What do we mean when we talk about a herbaceous plant? According to the dictionary a herbaceous plant is one that is like a herb - that is, one whose stem is soft and dies down to the ground after flowering. And that includes annuals and biennials and even bulbs, in fact any plant which does not contain wood. But the average gardener usually uses the word as if it had two other words attached - ‘perennial’ and ‘hardy’. So a herbaceous plant is one with a root-stock which lasts several years, increasing in size yearly, with fresh growth coming from the root-stock every year - plants such as lupins and delphiniums, peonies and phloxes. They are more permanent than annuals and biennials but less permanent than shrubs. They reach maturity quickly and so can give gardens a well-furnished appearance long before trees and shrubs reach a comparable size. They can be used to fill an entire border, but such a bed has very little interest in the winter unless the plants are chosen with extreme care. One currently popular planting scheme is to make a permanent framework of shrubs filled in with a semi-permanent planting of hardy herbaceous perennials and with bulbs, annuals and biennials added as fillers to keep the display going for longer.
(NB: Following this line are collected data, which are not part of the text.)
-- ==== Sys2Proof/Machine/Multiplier.lean ====
section
/-! DEFINITION. Machine/Multiplier.lean: FMUL through the multiplier's algorithm (spec/44_multiplier.md R300 to R308). -/

namespace Sys2Proof.Machine

open Sys2Proof

/-- R302 to R305: the normalised product with one sticky position below it (2M+3 bits) and its biased exponent. -/
def normalisedProduct (F : Fmt) (a b : Word) : Nat × Int :=
  let P := significand F a * significand F b
  let raw : Int := (effExp F a : Int) + effExp F b - F.bias
  let lz := leadingZeros (2 * F.M + 2) P
  (P * 2 ^ lz * 2, raw - ((lz : Int) - 1))

/-- R305 to R308: denormalise, round at `M + 2` and pack the product of two finite nonzero words. -/
def finiteProduct (F : Fmt) (s : Bool) (a b : Word) : Word :=
  let x := normalisedProduct F a b
  let d := denormalise x.1 x.2
  roundAndPack F s d.1 (F.M + 2) d.2

/-- The multiplier's output (R300, R301: NaN, `inf × 0`, infinity, zero, then the algorithm). -/
def multiplierProduct (F : Fmt) (nan : Word) (a b : Word) : Word :=
  let s := signOf F a ^^ signOf F b
  if isNaN F a || isNaN F b then nan
  else if (isInf F a && isZero F b) || (isZero F a && isInf F b) then nan
  else if isInf F a || isInf F b then infWordOf F s
  else if isZero F a || isZero F b then zeroWordOf F s
  else finiteProduct F s a b

/-- FMUL (R300). -/
def execFmul (F outF : Fmt) (a b : Word) (s : State) : StepOutcome :=
  withUnitWord F a (withUnitWord F b (withOutFormat F outF
    (emit (.word (multiplierProduct F (canonNaN s.params F) a b)) s)))

end Sys2Proof.Machine
end

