/-- R194 to R198, on all operands of one format: both converted to binary64 (R186), exactly where they are finite and the
format is inside binary64; the exact sum, difference, product or quotient rounded to binary64, with IEEE special cases;
and that double converted back (R180). A NaN is the canonical one (R124), but for the draw of R184 at (8, 23), where `0 ÷ 0`
is canonical all the same (R198; log 18); the second operand may carry another name of the format (log 17). At `E = 1` the way back rounds as log 13
says. -/
def Obligations.ReferenceRoundsThroughBinary64 : Prop :=
  ∀ (F G : Fmt) (a b : Word) (s : State), F.codecOk = true → F.same G = true → a.width = F.W → b.width = F.W →
    let nan := defaultNaN fp64
    let da := cvtSpec F fp64 nan a
    let db := cvtSpec F fp64 nan b
    (∀ w : Word, w.width = F.W → isFinite F w = true → F.E ≤ 11 → F.M ≤ 52 →
      isFinite fp64 (cvtSpec F fp64 nan w) = true ∧ realValue fp64 (cvtSpec F fp64 nan w) = realValue F w ∧
        signOf fp64 (cvtSpec F fp64 nan w) = signOf F w) ∧
    ReferenceAnswers (.refAdd F a G b) F s (addSpec fp64 nan da db false) ∧
    ReferenceAnswers (.refSub F a G b) F s (addSpec fp64 nan da db true) ∧
    ReferenceAnswers (.refMul F a G b) F s (mulSpec fp64 nan da db) ∧
    (isZero F a = true → isZero F b = true → AnswersDrawing (.refDiv F a G b) s 3 (.word (canonNaN s.params F))) ∧
    (¬ (isZero F a = true ∧ isZero F b = true) → ReferenceAnswers (.refDiv F a G b) F s (divSpec fp64 nan da db))

/-- R199 for the product: the multiplier and REF.MUL give the same word wherever the result is not a NaN, for formats
with E ≤ 10 and M ≤ 24, whose products lie inside binary64 (the named FP8-E5M2, which can raise RangeError, apart). -/
def Obligations.MultiplierAgreesWithReference : Prop :=
  ∀ (F : Fmt) (a b : Word) (s : State), F.unitOk = true → F.E ≤ 10 → F.M ≤ 24 → isNarrowNamed F = false →
    a.width = F.W → b.width = F.W → isNaN F a = false → isNaN F b = false →
    ¬ (isInf F a = true ∧ isZero F b = true) → ¬ (isZero F a = true ∧ isInf F b = true) →
    ∃ w, Answers (.fmul F F a b) s (.word w) ∧ AnswersDrawing (.refMul F a F b) s 3 (.word w)

/-- R199 for the sum and difference: both adder paths and REF.ADD, REF.SUB give the same word wherever the result is not
a NaN (infinities of opposite effective sign apart), for formats with E ≤ 10 and M ≤ 24, the named FP8-E5M2 apart. -/
def Obligations.AdderAgreesWithReference : Prop :=
  ∀ (F : Fmt) (path : AdderPath) (a b : Word) (s : State), F.unitOk = true → F.E ≤ 10 → F.M ≤ 24 →
    isNarrowNamed F = false → a.width = F.W → b.width = F.W → isNaN F a = false → isNaN F b = false →
    (¬ (isInf F a = true ∧ isInf F b = true ∧ signOf F a ≠ signOf F b) →
      ∃ w, Answers (.fadd F F path none a b) s (.word w) ∧ AnswersDrawing (.refAdd F a F b) s 3 (.word w)) ∧
    (¬ (isInf F a = true ∧ isInf F b = true ∧ signOf F a = signOf F b) →
      ∃ w, Answers (.fsub F F path none a b) s (.word w) ∧ AnswersDrawing (.refSub F a F b) s 3 (.word w))

/-! ### Arithmetic units -/

/-- Every arithmetic unit completes on every pair of words of every admitted format, with its datapath's words, and
changes nothing else (R34, R64, R251, R252, R300, R340, R380). -/
def Obligations.UnitsCompleteOnEveryOperand : Prop :=
  ∀ (F G : Fmt) (path : AdderPath) (rm : Option (BitVec 3)) (sub : SqrtSubnormal) (a b : Word) (s : State),
    F.unitOk = true → a.width = F.W → b.width = F.W →
    (G.same F = true → rm = none ∨ rm = some 0 →
      Answers (.fadd F G path rm a b) s (.word (adderSum F path (canonNaN s.params F) a b false)) ∧
      Answers (.fsub F G path rm a b) s (.word (adderSum F path (canonNaN s.params F) a b true)) ∧
      Answers (.fmul F G a b) s (.word (multiplierProduct F (canonNaN s.params F) a b))) ∧
    (G.unitOk = true → Answers (.fcvt F G a) s (.word (converted F G (canonNaN s.params G) a))) ∧
    Answers (.fsqrt ⟨F, sub⟩ a) s (.root (rootWord F (canonNaN s.params F) sub a) (errorOutput F sub a))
Healthy plants suffer very little from pests and diseases and only occasionally require spraying with insecticides or fungicides. They may require watering in dry weather and will grow more vigorously if fed in spring and possibly again in early summer with a well-balanced compound fertiliser containing nitrogen, phosphate and potash in more or less equal proportions. They should be kept clear of weeds, and in autumn the stems of deciduous kinds should be cut off a little above ground-level. Faded flowers or seed heads can be removed much earlier, but this depends on whether or not you regard them as unsightly, or need to take them for home-produced seed. Weeds should be removed regularly by hand weeding or hoeing, and in autumn the soil can be lightly forked to remove any remaining weeds and loosen the surface. But do remember that there may be feeding roots quite close to the surface, and the last thing you want to do is damage those.
You can find herbaceous plants to fit any soil or situation, but the majority will be perfectly happy in a soil that is reasonably deep and not inclined to water-logging. Most like full sunlight, although it is possible to grow bog plants and shade-lovers where conditions allow. And they come in all sorts of sizes — from the New Zealand Burr, acaena microphylla, which grows to all of 2 inches high (but will spread to form a patch 2 feet or more across), to the Foxtail Lily, eremurus robustus, which has just about the same spread but will reach 10 feet or more. Leaf shapes vary quite a bit, too, from the spiky irises to the round-leaved bergenia, and not forgetting gunnera tinctoria, which has leaves like giant rhubarb. Mixing up the different heights and shapes can give you a very interesting border.